Wang Yi dan Yuan Yiqi duduk dalam senyap, hanya sisa anggur merah dalam botol kaca yang menemani.
Ruangan itu kosong, hening, seolah menyimpan luka yang tak terucap.
Wang Yi menunduk. Matanya sembab, namun amarah telah sirna, berganti lelah yang mendalam.
"Aku tahu ini terdengar naif," Yiqi memulai, suaranya pelan, "tapi sesaat... aku benar-benar memercayainya. Kupikir dia... memilih jalan yang benar."
Wang Yi tersenyum tipis—senyum yang tak sedikit pun menyiratkan kebahagiaan. "Aku pun sempat berpikir dia hanya ingin mengakhiri cerita kita dengan damai. Bahkan aku sempat menghormatinya. Tapi ternyata... yang terlihat hanyalah lapisan terluar."
Dia mengangkat kepala, menatap ke kejauhan seolah ada jawaban yang terpampang di balik jendela.
"Aku memercayai orang yang justru paling tidak layak dipercaya. Ironis, bukan? Aku yang nyaris tak pernah membuka hati... justru terjerat pada sosok seperti itu."
Yiqi mengangguk pelan. "Dia menyembunyikannya dengan sangat rapi. Bahkan aku tak mencurigai apa pun."
"Mungkin dia memang mahir menyembunyikan diri," Wang Yi bergumam. "Atau mungkin... aku terlalu ingin percaya. Itu yang membuatku bodoh."
Keheningan kembali menyelimuti.
"Menurutmu... dia sudah bersama pria itu sejak lama?" Yiqi bertanya akhirnya.
Wang Yi menarik napas dalam.
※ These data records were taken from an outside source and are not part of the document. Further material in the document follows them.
/-- `PCIE_CONFIG_READY`: the endpoint stops answering Configuration Requests with Request Retry Status, and the host configures it (R369,
R436). -/
def execPcieConfigReady (dt : Nat) (vf : Bool) (fns : List (Fin 256 × PcieFn)) (s : State) : Host.Outcome State Fault Refusal :=
  event dt (fun s => if s.host.perst then s else configure vf fns s) s

/-! ### Client registers -/

/-- A write of `CLI_REQ_TAIL`, the doorbell: a value with bits at or above `REQ_LOG2` is discarded with `RING_ERR` (R373). It
renews the lease and ends DOZE (R399, power R452). -/
def doorbell (fn : Nat) (x : Word) (s : State) : State :=
  let s := leaveDoze (onClient fn (fun c => { c with alive := s.cyc }) s)
  let v := bits x 11 0
  if reqSize s fn ≤ v then ringErr fn s
  else intRaise (4 + fn) (wr (CLI_REQ_TAIL_TAIL fn) v s)

/-- `DOORBELL`: function `fn` writes `x` to `CLI_REQ_TAIL` (R373). -/
def execDoorbell (dt : Nat) (fn : Fin 256) (x : Word) (s : State) : Host.Outcome State Fault Refusal :=
  event dt (writes fn (CLI_REQ_TAIL fn) (doorbell fn x)) s

/-- The host returns entries of the response ring: responses that wait for them are written (R374, R385). -/
def rspHeadWrite (fn : Nat) (x : Word) (s : State) : State :=
  let s := wr (CLI_RSP_HEAD_HEAD fn) (bits x 11 0) s
  if (client s fn).owed.isEmpty then s else rspFlush fn (client s fn).owed s

/-- `CLI_RSP_HEAD_WRITE`: the host returns response ring entries (R374). -/
def execCliRspHeadWrite (dt : Nat) (fn : Fin 256) (x : Word) (s : State) : Host.Outcome State Fault Refusal :=
  event dt (writes fn (CLI_RSP_HEAD fn) (rspHeadWrite fn x)) s

/-- `CLI_FLT_HEAD_WRITE`: the host returns fault ring entries (R374). -/
def execCliFltHeadWrite (dt : Nat) (fn : Fin 256) (x : Word) (s : State) : Host.Outcome State Fault Refusal :=
  event dt (writes fn (CLI_FLT_HEAD fn) (wr (CLI_FLT_HEAD_HEAD fn) (bits x 11 0))) s

/-- Every index of client `c` at 0, both phases at 1 (R372). -/
def startRings (c : Nat) (s : State) : State :=
  let s := wr (CLI_REQ_TAIL_TAIL c) 0 (wr (CLI_REQ_HEAD_HEAD c) 0 s)
  let s := wr (CLI_RSP_TAIL_TAIL c) 0 (wr (CLI_RSP_HEAD_HEAD c) 0 (wr (CLI_RSP_TAIL_PHASE c) 1 s))
  wr (CLI_FLT_TAIL_TAIL c) 0 (wr (CLI_FLT_HEAD_HEAD c) 0 (wr (CLI_FLT_TAIL_PHASE c) 1 s))

/-- The three ring sizes of a written `CLI_RING_CFG` lie in 4 to 12. -/
def ringCfgOk (x : Word) : Bool :=
  [bits x 11 8, bits x 7 4, bits x 3 0].all (fun n => decide (4 ≤ n) && decide (n ≤ 12))

/-- A write of `CLI_RING_CFG`: with `ENABLE` at 1 only a write of `ENABLE` = 0 acts, and it ends the session; otherwise the sizes
are checked, and a rise of `ENABLE` starts the rings at index 0 (R372, R399). (log entry 13, DEDUCED) -/
def ringCfgWrite (fn : Nat) (x : Word) (s : State) : State :=
  if isSet s (CLI_RING_CFG_ENABLE fn) then
    if bitOf x.toNat 31 then flag (CLI_HL_STATUS_CFG_REJ fn) s
    else wrB (CLI_RING_CFG_ENABLE fn) false (onClient fn (fun c => { c with owed := [] }) (endSession fn false s))
  else if !ringCfgOk x then flag (CLI_HL_STATUS_CFG_REJ fn) s
  else
    let s := swWrite (CLI_RING_CFG fn) (clientFields fn 0x120) x s
    if bitOf x.toNat 31 then startRings fn s else s

/-- `CLI_RING_CFG_WRITE`: function `fn` writes `x` to `CLI_RING_CFG` (R372). -/
def execCliRingCfgWrite (dt : Nat) (fn : Fin 256) (x : Word) (s : State) : Host.Outcome State Fault Refusal :=
  event dt (writes fn (CLI_RING_CFG fn) (ringCfgWrite fn x)) s

/-- A write of `CLI_REQ_RESUME`: a halted ring resumes at an index from head to tail; another index sets `RING_ERR` (R381). (log entry 13, DEDUCED) -/
def resumeWrite (fn : Nat) (x : Word) (s : State) : State :=
  let v := bits x 11 0
  let size := reqSize s fn
  let h := rd s (CLI_REQ_HEAD_HEAD fn)
  let t := rd s (CLI_REQ_TAIL_TAIL fn)
  if !isSet s (CLI_HL_STATUS_REQ_HALT fn) then s
  else if v < size ∧ (v + size - h) % size ≤ (t + size - h) % size then
    hostVector fn (wrB (CLI_HL_STATUS_REQ_HALT fn) false (shadowWrite fn (wr (CLI_REQ_HEAD_HEAD fn) v s)))
  else ringErr fn s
Lalu, lirih, "Kurasa begitu. Atau... kalaupun tidak, semuanya terjadi terlalu cepat setelah kita berpisah."
"Secara teknis... dia bisa saja hamil setelah kalian berakhir," ucap Yiqi hati-hati.
"Dan itu seharusnya membuatku merasa lebih baik?"
"Bukan itu maksudku," sahut Yiqi pelan. "Tapi... kalau memang begitu, mungkin segalanya tak seburuk yang kau bayangkan."
Wang Yi menoleh padanya. Tatapannya tidak sinis, hanya teramat lelah.
"Kau pikir lebih mudah menerima bahwa satu-satunya cara dia menyembuhkan dirinya dari kita... adalah dengan tidur bersama pria itu?"
"Bukan menyembuhkan," kata Yiqi pelan. "Mungkin... dia hanya melanjutkan sesuatu yang tak pernah benar-benar berhenti. Seperti yang sedang kau lakukan. Mencoba punya anak. Dan mungkin, ketika dia berhenti memaksa... segalanya menjadi lebih mudah."
Wang Yi memejamkan mata. "Aku tidak tahu lagi apa yang lebih menyakitkan—kenyataan, atau semua kemungkinan yang aku ciptakan di kepalaku."
"Cobalah untuk tidak menyalahkan diri sendiri," kata Yiqi. "Atau menyalahkan dia sepenuhnya. Ada hal-hal yang tak bisa kita pahami sepenuhnya, bahkan ketika kita terlibat di dalamnya." Ia tersenyum tipis, lalu menambahkan, "Kau bisa bicara dengan Shing Jian, kalau kau mau. Dia tidak seburuk yang kau pikir."
Wang Yi menggeleng pelan. "Dunia tempat dia tinggal... bukan dunia yang ingin aku sentuh lagi."
Tanpa kata lagi, ia meletakkan gelas anggurnya perlahan. Tidak membantingnya, tidak meluapkan amarah.
Hanya sebuah akhir yang kecil, namun sarat makna.
Lalu ia berdiri, melangkah pergi dalam keheningan yang menyesakkan.